Collected data entries:

-- ==== Sys2Proof/Laws/Numeric.lean ====
section
/-! SUPPORT. The fields of the words that the arithmetic builds, and the closure of NaN under the operations. -/

namespace Sys2Proof.Machine

/-- Every drawn NaN is a NaN (93_implementation_defined U1). -/
@[simp] theorem isNaN_nanWord (d : Draw) : isNaN (nanWord d) = true := by
  have hf : (Config.nanFracPred d).val + 1 < 2 ^ 23 := by
    have := (Config.nanFracPred d).isLt
    omega
  have he : (nanWord d).extractLsb' 23 8 = 0xFF#8 := by
    apply BitVec.eq_of_getLsbD_eq
    intro k hk
    simp only [nanWord, BitVec.getLsbD_extractLsb', BitVec.getLsbD_append]
    have h1 : ¬ (23 + k < 23) := by omega
    have h2 : 23 + k - 23 = k := by omega
    simp [h1, h2, hk]
  have hr : (nanWord d).extractLsb' 0 23 = BitVec.ofNat 23 ((Config.nanFracPred d).val + 1) := by
    apply BitVec.eq_of_getLsbD_eq
    intro k hk
    simp only [nanWord, BitVec.getLsbD_extractLsb', BitVec.getLsbD_append]
    have h1 : 0 + k < 23 := by omega
    simp [hk]
  have hm : ((Config.nanFracPred d).val + 1) % 8388608 = (Config.nanFracPred d).val + 1 := Nat.mod_eq_of_lt (by omega)
  simp [isNaN, expField, fracField, he, hr, hm]

/-- The fields of a packed word, its magnitude pattern below 2^31. -/
theorem packWord_fields (neg : Bool) (m : Nat) (hm : m < 2 ^ 31) :
    signBit (packWord neg m) = neg ∧ expField (packWord neg m) = m / 2 ^ 23 ∧ fracField (packWord neg m) = m % 2 ^ 23 := by
  have hv : (packWord neg m).toNat = (if neg then 2 ^ 31 else 0) + m := by
    simp only [packWord, BitVec.toNat_append, BitVec.toNat_ofNat, Nat.mod_eq_of_lt hm]
    rw [Nat.shiftLeft_eq, Nat.mul_comm, ← Nat.two_pow_add_eq_or_of_lt hm]
    cases neg <;> simp
  refine ⟨?_, ?_, ?_⟩
  · have : ((packWord neg m).extractLsb' 31 1).toNat = neg.toNat := by
      simp only [BitVec.extractLsb'_toNat, hv, Nat.shiftRight_eq_div_pow]
      cases neg <;> simp <;> omega
    unfold signBit
    cases neg
    · have h : (packWord false m).extractLsb' 31 1 = 0#1 := BitVec.eq_of_toNat_eq (by simpa using this)
      rw [h]
      rfl
    · have h : (packWord true m).extractLsb' 31 1 = 1#1 := BitVec.eq_of_toNat_eq (by simpa using this)
      rw [h]
      rfl
  · simp only [expField, BitVec.extractLsb'_toNat, hv, Nat.shiftRight_eq_div_pow]
    cases neg <;> simp <;> omega
  · simp only [fracField, BitVec.extractLsb'_toNat, hv, Nat.shiftRight_eq_div_pow]
    cases neg <;> simp <;> omega

/-- The magnitude of a pattern `b * 2^23 + m`, `m` being the significand of the binade or the carry out of it (R13). -/
theorem magUnits_packWord (neg : Bool) (b m : Nat) (hm : m ≤ 2 ^ 24) (hb : b = 0 ∨ 2 ^ 23 ≤ m)
    (hp : b * 2 ^ 23 + m < infBits) : magUnits (packWord neg (b * 2 ^ 23 + m)) = m * 2 ^ b := by
  obtain ⟨-, he, hf⟩ := packWord_fields neg (b * 2 ^ 23 + m) (by simp only [infBits] at hp; omega)
  unfold magUnits
  rw [he, hf]
  rcases Nat.lt_or_ge m (2 ^ 23) with h1 | h1
  · have hb0 : b = 0 := hb.resolve_right (by omega)
    subst hb0
    have e1 : (0 * 2 ^ 23 + m) / 2 ^ 23 = 0 := by omega
    rw [e1, if_pos rfl]
    omega
  · rcases Nat.lt_or_ge m (2 ^ 24) with h2 | h2
    · have e1 : (b * 2 ^ 23 + m) / 2 ^ 23 = b + 1 := by omega
      have e2 : (b * 2 ^ 23 + m) % 2 ^ 23 = m - 2 ^ 23 := by omega
      rw [e1, e2, if_neg (by omega), show 2 ^ 23 + (m - 2 ^ 23) = m by omega, show b + 1 - 1 = b by omega]
    · have e0 : m = 2 ^ 24 := by omega
      have e1 : (b * 2 ^ 23 + m) / 2 ^ 23 = b + 2 := by omega
      have e2 : (b * 2 ^ 23 + m) % 2 ^ 23 = 0 := by omega
      rw [e1, e2, if_neg (by omega), e0, show b + 2 - 1 = b + 1 by omega, Nat.pow_succ]
      omega

/-- Rounding a quotient to a whole number: within one half, and even on a tie. -/
theorem roundHalfEven_spec (num ulp : Nat) (hu : 0 < ulp) :
    let m := roundHalfEven (num / ulp) (num % ulp) ulp
    (2 * m * ulp ≤ 2 * num + ulp) ∧ (2 * num ≤ 2 * m * ulp + ulp) ∧
    (2 * m * ulp = 2 * num + ulp ∨ 2 * num = 2 * m * ulp + ulp → m % 2 = 0) ∧
    num / ulp ≤ m ∧ m ≤ num / ulp + 1 := by
  have hd := Nat.div_add_mod num ulp
  have hr := Nat.mod_lt num hu
  generalize num / ulp = q at *
  generalize num % ulp = r at *
  have e1 : 2 * q * ulp = 2 * (ulp * q) := by rw [Nat.mul_assoc, Nat.mul_comm q]
  have e2 : 2 * (q + 1) * ulp = 2 * (ulp * q) + 2 * ulp := by
    rw [Nat.mul_assoc, Nat.add_mul, Nat.mul_comm q]
    omega
  simp only [roundHalfEven]
  split
  · rw [e2]
    omega
  · rw [e1]
    omega

/-- All that rounding a magnitude does (R14): the pattern is `b * 2^23 + m`, cut off at infinity, where `m * 2^b` is the
multiple of `2^b` nearest to `num / den`, even on a tie, and `2^b` is the spacing of the binade `num / den` lies in. -/
theorem roundUnits_spec (num den : Nat) (hd : 0 < den) :
    ∃ b m, roundUnits num den = min (b * 2 ^ 23 + m) infBits ∧ m ≤ 2 ^ 24 ∧ (b = 0 ∨ 2 ^ 23 ≤ m) ∧
      num < 2 ^ 24 * (den * 2 ^ b) ∧ (b = 0 ∨ 2 ^ 23 * (den * 2 ^ b) ≤ num) ∧
      2 * m * (den * 2 ^ b) ≤ 2 * num + den * 2 ^ b ∧ 2 * num ≤ 2 * m * (den * 2 ^ b) + den * 2 ^ b ∧
      (2 * m * (den * 2 ^ b) = 2 * num + den * 2 ^ b ∨ 2 * num = 2 * m * (den * 2 ^ b) + den * 2 ^ b → m % 2 = 0) := by
  have hu : 0 < den * 2 ^ step23 (num / den) := Nat.mul_pos hd (Nat.two_pow_pos _)
  have hq : num / (den * 2 ^ step23 (num / den)) < 2 ^ 24 ∧
      (step23 (num / den) = 0 ∨ 2 ^ 23 ≤ num / (den * 2 ^ step23 (num / den))) := by
    rw [← Nat.div_div_eq_div_mul]
    generalize num / den = n
    rcases Nat.eq_zero_or_pos n with h0 | h0
    · subst h0
      simp [step23]
    · have h1 : n < 2 ^ (Nat.log2 n + 1) := Nat.lt_log2_self
      have h2 : 2 ^ Nat.log2 n ≤ n := Nat.log2_self_le (by omega)
      unfold step23
      rcases Nat.lt_or_ge (Nat.log2 n) 23 with h3 | h3
      · rw [Nat.sub_eq_zero_of_le (by omega)]
        refine ⟨?_, .inl rfl⟩
        have := Nat.pow_le_pow_right (n := 2) (by decide) (show Nat.log2 n + 1 ≤ 24 by omega)
        simp
        omega
      · obtain ⟨k, hk⟩ : ∃ k, Nat.log2 n = 23 + k := ⟨Nat.log2 n - 23, by omega⟩
        rw [hk] at h1 h2
        rw [hk, show 23 + k - 23 = k by omega]
        refine ⟨?_, .inr ?_⟩
        · rw [Nat.div_lt_iff_lt_mul (Nat.two_pow_pos _), ← Nat.pow_add]
          rwa [show 24 + k = 23 + k + 1 by omega]
        · rw [Nat.le_div_iff_mul_le (Nat.two_pow_pos _), ← Nat.pow_add]
          exact h2
  obtain ⟨s1, s2, s3, s4, s5⟩ := roundHalfEven_spec num _ hu
  refine ⟨step23 (num / den), _, rfl, ?_, ?_, ?_, ?_, s1, s2, s3⟩
  · omega
  · exact hq.2.imp id (fun h => by omega)
  · exact (Nat.div_lt_iff_lt_mul hu).mp hq.1
  · exact hq.2.imp id (fun h => (Nat.le_div_iff_mul_le hu).mp h)

/-- `sqrtBits` finds the whole square root among the numbers from `acc` to `acc + 2^k - 1`. -/
theorem sqrtBits_spec (x k acc : Nat) (h1 : acc * acc ≤ x) (h2 : x < (acc + 2 ^ k) * (acc + 2 ^ k)) :
    let r := sqrtBits x k acc
    r * r ≤ x ∧ x < (r + 1) * (r + 1) ∧ acc ≤ r ∧ r < acc + 2 ^ k := by
  induction k generalizing acc with
  | zero => simpa [sqrtBits] using ⟨h1, h2⟩
  | succ k ih =>
    have hp : 2 ^ (k + 1) = 2 ^ k + 2 ^ k := by omega
    simp only [sqrtBits]
    split
    · rename_i hc
      have := ih (acc + 2 ^ k) hc (by rwa [Nat.add_assoc, ← hp])
      simp only at this
      omega
    · rename_i hc
      have := ih acc h1 (by omega)
      simp only at this
      omega

/-- A rounded magnitude is at most the pattern of infinity. -/
theorem roundUnits_le (num den : Nat) : roundUnits num den ≤ infBits := Nat.min_le_right _ _

/-- Sign reversal keeps the magnitude and turns the sign (R14: the difference is the sum with `-b`). -/
theorem fneg_fields (a : Word) :
    signBit (fneg a) = !signBit a ∧ expField (fneg a) = expField a ∧ fracField (fneg a) = fracField a := by
  have hl : ∀ k, k < 31 → (fneg a).getLsbD k = a.getLsbD k := by
    intro k hk
    have h32 : k < 32 := by omega
    have : (0x80000000#32).getLsbD k = false := by
      interval_cases k <;> rfl
    simp [fneg, this]
  have he : (fneg a).extractLsb' 23 8 = a.extractLsb' 23 8 := by
    apply BitVec.eq_of_getLsbD_eq
    intro k hk
    simp [hk, hl (23 + k) (by omega)]
  have hf : (fneg a).extractLsb' 0 23 = a.extractLsb' 0 23 := by
    apply BitVec.eq_of_getLsbD_eq
    intro k hk
    simp [hk, hl k (by omega)]
  refine ⟨?_, by simp only [expField, he], by simp only [fracField, hf]⟩
  have hx : (fneg a).extractLsb' 31 1 = a.extractLsb' 31 1 ^^^ 1#1 := by
    apply BitVec.eq_of_getLsbD_eq
    intro k hk
    have : k = 0 := by omega
    subst this
    simp [fneg]
  have key : ∀ b : BitVec 1, (b ^^^ 1#1 == 1#1) = !(b == 1#1) := by decide
  simp only [signBit, hx, key]

@[simp] theorem isNaN_fneg (a : Word) : isNaN (fneg a) = isNaN a := by
  simp [isNaN, (fneg_fields a).2.1, (fneg_fields a).2.2]

@[simp] theorem isInf_fneg (a : Word) : isInf (fneg a) = isInf a := by
  simp [isInf, (fneg_fields a).2.1, (fneg_fields a).2.2]

@[simp] theorem isZero_fneg (a : Word) : isZero (fneg a) = isZero a := by
  simp [isZero, (fneg_fields a).2.1, (fneg_fields a).2.2]

@[simp] theorem isFinite_fneg (a : Word) : isFinite (fneg a) = isFinite a := by
  simp [isFinite, (fneg_fields a).2.1]

@[simp] theorem valUnits_fneg (a : Word) : valUnits (fneg a) = -valUnits a := by
  simp only [valUnits, magUnits, (fneg_fields a).1, (fneg_fields a).2.1, (fneg_fields a).2.2]
  cases signBit a <;> simp

end Sys2Proof.Machine
end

* _WHAT THE EXERCISE ASKS_:
What the answer needs is every line from the data above with "rcases" in it.

* _TASK RESULT_:
  rcases Nat.lt_or_ge m (2 ^ 23) with h1 | h1
  · rcases Nat.lt_or_ge m (2 ^ 24) with h2 | h2
    rcases Nat.eq_zero_or_pos n with h0 | h0
      rcases Nat.lt_or_ge (Nat.log2 n) 23 with h3 | h3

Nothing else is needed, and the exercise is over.